● **Given data**
----

-- ==== Sys2Proof/Machine/RegsPillow.lean ====
section
/-! DEFINITION. The register map of the PIL.nn blocks: bobbins (R87), refresh (R339), translation and pre-emption
(R259), conditioner (R111), accumulation (R142), sequencer (R186), tatting (R199), memory and windows (R226). -/

namespace Sys2Proof.Machine

/-! ## The bobbin map and the bobbins -/

/-- The physical bobbin that serves a logical one; 0x1F where that is FAILED and so not in the map (R83; DESIGN CHOICE,
assumption 113). -/
def Pillow.servedBy (x : Pillow) (l : Nat) : Nat :=
  if (tget bobbinAtReset x.bobbins (x.physOf l)).state = 5 then 0x1F else x.physOf l

/-- Whether LOGICAL of a bobbin is meaningful: it serves a logical bobbin, or shadows one (R83, R87). -/
def Bobbin.isMapped (b : Bobbin) : Bool := b.state != 5 && (b.mapped || b.state == 2 || b.state == 3)

/-- PB_MAPm. -/
def Pillow.mapWord (x : Pillow) (m : Nat) : Nat :=
  ((List.range 4).map fun i =>
    let l := 4 * m + i
    fld (8 * i) 5 (x.servedBy l) + flag (8 * i + 5) (x.alt.any fun a => a.2 == l)).sum

/-- PB_SPARE. -/
def Pillow.spareWord (x : Pillow) : Nat :=
  fld 0 5 (x.spare.getD 0x1F) + fld 5 5 (x.alt.elim 0x1F Prod.fst) + fld 10 4 (x.alt.elim 0 Prod.snd)
    + flag 14 x.spareFailed + fld 16 16 x.swapSheet

/-- The epoch of the newest sheet that a bobbin holds trims for; before its first pass that of the newest set. -/
def Bobbin.epochShown (b : Bobbin) : Nat :=
  match b.live, b.sets with
  | (_, e) :: _, _ => e
  | [], x :: _ => x.epoch
  | [], [] => 0

/-- A bobbin's registers (R87). -/
def Pillow.bobbinRegs (x : Pillow) (n o : Nat) : Nat :=
  let b := tget bobbinAtReset x.bobbins n
  let rot (g : Nat) : Nat := ((List.range 4).map fun i => fld (8 * i) 6 (b.uOf (4 * g + i)).1).sum
  let fuse (m : Nat) : Nat := ((List.range 4).map fun i =>
    match tget (fun _ => none) b.fuse (4 * m + i) with
    | some j => fld (8 * i) 6 j + flag (8 * i + 7) true
    | none => 0).sum
  match o with
  | 0x00 => fld 0 3 b.state + flag 3 b.w4 + fld 4 4 b.logical + flag 8 b.isMapped + fld 16 16 b.epochShown
  | 0x04 =>
    fld 0 16 (min 0xFFFF b.vfail) + fld 16 5 b.iterMax + flag 21 b.progFail
      + flag 22 (x.progs.any fun q => q.bobbin == n)
  | 0x08 => rot 0
  | 0x0C => rot 1
  | 0x10 => fuse 0
  | 0x14 => fuse 1
  | 0x18 => fuse 2
  | 0x1C => fuse 3
  | 0x20 => b.passes % 2 ^ 32
  | 0x24 => b.satpass % 2 ^ 32
  | _ => 0

/-- WR_STATE. -/
def Pillow.wrState (x : Pillow) : Nat :=
  fld 0 3 (x.refreshing.elim 0 RefreshReq.source) + fld 4 4 (x.refreshing.elim 0 RefreshReq.logical)
    + fld 8 5 x.refresh.length + fld 16 16 x.wrDone

/-! ## Translation and pre-emption -/

/-- The faults a saved stage waits on: the first of a unit, then those of the DMA engine. -/
def Saved.faults (v : Saved) : List FaultRec := v.run.fault.toList ++ v.run.dma.filterMap DmaXfer.fault

/-- The oldest suspended fault of a pillow, with its context (R254). -/
def Pillow.oldestFault (x : Pillow) : Option (Nat × FaultRec) :=
  let vs := x.saves.filter fun v => v.suspended && !v.faults.isEmpty
  let t := (vs.map Saved.since).foldl min ((vs.map Saved.since).headD 0)
  ((vs.find? fun v => v.since == t).bind fun v => v.faults.head?.map fun f => (v.run.ctx, f))

/-- The stage that the other bank holds: one that stands by, or a loose one being saved or restored (R246). -/
def Pillow.otherBank (x : Pillow) : Option Run :=
  x.standby.orElse fun _ => (x.saving.orElse fun _ => x.restoring).map Saved.run

/-- The registers at 0xC80 (R259). -/
def Pillow.ptRegs (x : Pillow) (pinned : Nat → Bool) (o : Nat) : Nat :=
  let y := x.mem
  match o with
  | 0xC80 => fld 0 9 (x.tc.countP fun e => !e.locks.isEmpty) + fld 9 10 x.tc.length
  | 0xC84 => y.ptHit % 2 ^ 32
  | 0xC88 => y.ptMiss % 2 ^ 32
  | 0xC8C => y.ptWalkNs % 2 ^ 32
  | 0xC90 =>
    x.oldestFault.elim 0 fun (c, f) => fld 0 14 c + fld 14 2 f.kind + fld 16 3 f.unit + flag 19 true + flag 20 f.write
  | 0xC94 => x.oldestFault.elim 0 fun (_, f) => f.va % 2 ^ 32
  | 0xC98 => x.oldestFault.elim 0 fun (_, f) => bitsOf 32 16 f.va + fld 16 10 f.asid
  | 0xC9C => fld 0 8 (x.saves.countP fun v => v.suspended) + fld 8 8 x.saves.length + fld 16 16 y.ptAborts
  | 0xCA0 =>
    (x.otherBank.elim 0 fun r => fld 0 14 r.ctx + flag 14 true + flag 15 (pinned r.ctx))
      + flag 16 x.saving.isSome + flag 17 x.restoring.isSome
  | 0xCA4 => y.ptPreempt % 2 ^ 32
  | 0xCA8 => fld 0 16 y.saveMax + fld 16 16 y.restoreMax
  | _ => 0

/-! ## Conditioner, accumulation, sequencer, tatting -/

/-- The registers at 0xD00 (R111). -/
def Pillow.qcRegs (x : Pillow) (o : Nat) : Nat :=
  let y := x.qc
  match o with
  | 0xD00 => y.desc % 2 ^ 8
  | 0xD04 => y.scale.toNat
  | 0xD08 => y.zq % 2 ^ 16
  | 0xD0C => fld 1 5 y.pend.length + flag 6 y.refused + fld 16 16 y.sheet
  | 0xD10 => fld 0 8 y.monDesc + fld 8 8 y.thresh
  | 0xD14 => x.cnt.qcJobs % 2 ^ 32
  | 0xD18 => x.cnt.qcClip % 2 ^ 32
  | 0xD1C => x.cnt.qcCoarse % 2 ^ 32
  | 0xD20 => x.cnt.qcDegen % 2 ^ 32
  | 0xD24 => x.cnt.qcNonfin % 2 ^ 32
  | _ => 0

/-- The registers at 0xD40 (R142). -/
def Pillow.aeRegs (x : Pillow) (mode : Nat) (o : Nat) : Nat :=
  match o with
  | 0xD40 => x.cnt.aeRepeat % 2 ^ 32
  | 0xD44 => x.cnt.aeSatKept % 2 ^ 32
  | 0xD48 => x.cnt.aeSpillW % 2 ^ 32
  | 0xD4C => x.cnt.aeSpillN % 2 ^ 32
  | 0xD50 => fld 0 8 x.cnt.aeExpMax + flag 8 (mode == 1) + flag 9 (mode == 2)
  | 0xD54 => x.cnt.aeOutsat % 2 ^ 32
  | _ => 0

/-- SQ_STATE (R186). -/
def sqStateWord (w : Option Work) : Nat :=
  w.elim 0 fun w =>
    fld 0 14 w.run.ctx + flag 14 true + flag 15 (!w.job.pinned) + fld 16 10 w.run.op + flag 26 w.run.waitWin.isSome
      + flag 27 w.run.waitFence

/-- The counters at 0xD84 (R186). -/
def Pillow.sqRegs (x : Pillow) (o : Nat) : Nat :=
  match o with
  | 0xD84 => x.cnt.sqSkip % 2 ^ 32
  | 0xD88 => x.cnt.sqMasked % 2 ^ 32
  | 0xD8C => x.cnt.sqTrunc % 2 ^ 32
  | 0xD90 => x.cnt.sqWinWait % 2 ^ 32
  | 0xD94 => x.cnt.sqFenceWait % 2 ^ 32
  | 0xD98 => x.cnt.sqEmpty % 2 ^ 32
  | _ => 0

/-- TT_STATE (R199). -/
def ttStateWord (w : Option Work) : Nat :=
  w.elim 0 fun w =>
    if w.op.kind = kTat ∧ w.run.started then
      fld 0 8 w.op.arg + flag 8 true + fld 9 2 (if w.op.tatReads = 1 then 0 else w.run.tatRead)
    else 0

/-- The registers at 0xDC0 but TT_STATE (R199). -/
def Pillow.ttRegs (x : Pillow) (o : Nat) : Nat :=
  match o with
  | 0xDC0 => 12 + fld 8 8 1
  | 0xDC8 => x.cnt.ttVecNs % 2 ^ 32
  | 0xDCC => x.cnt.ttMatNs % 2 ^ 32
  | 0xDD0 => x.cnt.ttOutsat % 2 ^ 32
  | 0xDD4 => x.cnt.ttNonfin % 2 ^ 32
  | 0xDD8 => x.cnt.ttPreempt % 2 ^ 32
  | _ => 0

/-! ## Memory and windows -/

/-- The registers at 0xE00 (R226). -/
def Pillow.spRegs (x : Pillow) (o : Nat) : Nat :=
  let y := x.mem
  match o with
  | 0xE18 => fld 0 16 y.wcoll + fld 16 4 y.ports.toNat
  | 0xE1C => fld 0 16 y.spCe + fld 16 16 y.spUe
  | 0xE20 => fld 0 16 y.sgCe + fld 16 16 y.sgUe
  | _ => if inRange 0xE00 o 0xE17 then tget (fun _ => 0) y.bcw ((o - 0xE00) / 4) % 2 ^ 32 else 0

/-- SW_LINEn: the line counters of the running context (R212, R226). -/
def swLineWord (p n o : Nat) (w : Option Work) : Nat :=
  w.elim 0 fun w => (if o = 0 then w.job.landed (winKey p n) else w.job.released_ (winKey p n)) % 2 ^ 32

/-- SWn (R226). -/
def SpWindow.regs (x : SpWindow) (o : Nat) : Nat :=
  match o with
  | 0 => x.base % 2 ^ 32
  | 4 => bitsOf 32 16 x.base
  | 8 => fld 0 16 x.pitch + fld 16 11 x.depth
  | 12 => flag 0 x.claimed + flag 1 x.pinned + fld 8 8 x.holder + fld 16 14 x.owner
  | _ => 0

/-! ## The block -/

/-- The work a pillow's run stands in. -/
def State.runningWork (p : Nat) (s : State) : Option Work := (s.pillow p).run.bind fun r => s.workOf p r

/-- A register of block PIL.nn. -/
def State.pilValue (p o : Nat) (s : State) : Nat :=
  let x := s.pillow p
  let w := s.runningWork p
  if inRange 0x800 o 0x80F then x.mapWord ((o - 0x800) / 4)
  else if o = 0x810 then x.spareWord
  else if o = 0x814 then x.wrState
  else if inRange 0x840 o 0xC7F then x.bobbinRegs ((o - 0x840) / 0x40) ((o - 0x840) % 0x40)
  else if inRange 0xC80 o 0xCAF then x.ptRegs (fun c => (s.job c).elim false Job.pinned) o
  else if inRange 0xD00 o 0xD27 then x.qcRegs o
  else if inRange 0xD40 o 0xD57 then x.aeRegs (w.elim 0 fun w => w.job.capMode) o
  else if o = 0xD80 then sqStateWord w
  else if inRange 0xD84 o 0xD9B then x.sqRegs o
  else if o = 0xDC4 then ttStateWord w
  else if inRange 0xDC0 o 0xDDB then x.ttRegs o
  else if inRange 0xE00 o 0xE23 then x.spRegs o
  else if inRange 0xE40 o 0xEBF then swLineWord p ((o - 0xE40) / 8) (o % 8) w
  else if inRange 0xF00 o 0xFFF then (x.window ((o - 0xF00) / 16)).regs (o % 16)
  else 0

/-- The counters that a read clears, by register (R111, R142, R186, R199). -/
def PilCnt.cleared (o : Nat) (c : PilCnt) : PilCnt :=
  match o with
  | 0xD14 => { c with qcJobs := 0 }
  | 0xD18 => { c with qcClip := 0 }
  | 0xD1C => { c with qcCoarse := 0 }
  | 0xD20 => { c with qcDegen := 0 }
  | 0xD24 => { c with qcNonfin := 0 }
  | 0xD40 => { c with aeRepeat := 0 }
  | 0xD44 => { c with aeSatKept := 0 }
  | 0xD48 => { c with aeSpillW := 0 }
  | 0xD4C => { c with aeSpillN := 0 }
  | 0xD50 => { c with aeExpMax := 0 }
  | 0xD54 => { c with aeOutsat := 0 }
  | 0xD84 => { c with sqSkip := 0 }
  | 0xD88 => { c with sqMasked := 0 }
  | 0xD8C => { c with sqTrunc := 0 }
  | 0xD90 => { c with sqWinWait := 0 }
  | 0xD94 => { c with sqFenceWait := 0 }
  | 0xD98 => { c with sqEmpty := 0 }
  | 0xDC8 => { c with ttVecNs := 0 }
  | 0xDCC => { c with ttMatNs := 0 }
  | 0xDD0 => { c with ttOutsat := 0 }
  | 0xDD4 => { c with ttNonfin := 0 }
  | 0xDD8 => { c with ttPreempt := 0 }
  | _ => c

/-- The memory and translation counters that a read clears (R226, R259). -/
def PilMem.cleared (o : Nat) (c : PilMem) : PilMem :=
  match o with
  | 0xC84 => { c with ptHit := 0 }
  | 0xC88 => { c with ptMiss := 0 }
  | 0xC8C => { c with ptWalkNs := 0 }
  | 0xC9C => { c with ptAborts := 0 }
  | 0xCA4 => { c with ptPreempt := 0 }
  | 0xCA8 => { c with saveMax := 0, restoreMax := 0 }
  | 0xE18 => { c with wcoll := 0 }
  | 0xE1C => { c with spCe := 0, spUe := 0 }
  | 0xE20 => { c with sgCe := 0, sgUe := 0 }
  | _ => if inRange 0xE00 o 0xE17 then { c with bcw := tset (fun _ => 0) ((o - 0xE00) / 4) 0 c.bcw } else c

/-- What a read of a register of block PIL.nn clears. -/
def State.pilClear (p o : Nat) (s : State) : State :=
  if o = 0x814 then s.modPillow p fun x => { x with wrDone := 0 }
  else if inRange 0x840 o 0xC7F then
    let n := (o - 0x840) / 0x40
    if (o - 0x840) % 0x40 = 0x20 then s.modBobbin p n fun b => { b with passes := 0 }
    else if (o - 0x840) % 0x40 = 0x24 then s.modBobbin p n fun b => { b with satpass := 0 }
    else s
  else s.modPillow p fun x => { x with cnt := x.cnt.cleared o, mem := x.mem.cleared o }

/-- A write to block PIL.nn. -/
def State.pilPut (p o v : Nat) (s : State) : State :=
  let qc (f : QcRegs → QcRegs) : State := s.modPillow p fun x => { x with qc := f x.qc }
  match o with
  | 0x818 => if bitOf 4 v then s.hostRefresh p (bitsOf 0 4 v) else s
  | 0xD00 => qc fun y => { y with desc := v % 2 ^ 8 }
  | 0xD04 => qc fun y => { y with scale := BitVec.ofNat 32 v }
  | 0xD08 => qc fun y => { y with zq := v % 2 ^ 16 }
  | 0xD0C =>
    let s := s.modPillow p fun x => { x with qc := { x.qc with refused := w1c v 6 x.qc.refused } }
    if bitOf 0 v then s.qcCommit p else s
  | 0xD10 => qc fun y => { y with monDesc := v % 2 ^ 8, thresh := bitsOf 8 8 v }
  | 0xE18 => s.modPillow p fun x => { x with mem := { x.mem with ports := x.mem.ports &&& ~~~(BitVec.ofNat 4 (v / 2 ^ 16)) } }
  | _ =>
    if inRange 0x840 o 0xC7F && (o - 0x840) % 0x40 == 0x04 then
      s.modBobbin p ((o - 0x840) / 0x40) fun b => { b with progFail := w1c v 21 b.progFail }
    else s

end Sys2Proof.Machine
end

----

● **Exercise details**
Consider the entries above and return each line with the string "oldestFault".

● **Solution to the exercise**
def Pillow.oldestFault (x : Pillow) : Option (Nat × FaultRec) :=
    x.oldestFault.elim 0 fun (c, f) => fld 0 14 c + fld 14 2 f.kind + fld 16 3 f.unit + flag 19 true + flag 20 f.write
  | 0xC94 => x.oldestFault.elim 0 fun (_, f) => f.va % 2 ^ 32
  | 0xC98 => x.oldestFault.elim 0 fun (_, f) => bitsOf 32 16 f.va + fld 16 10 f.asid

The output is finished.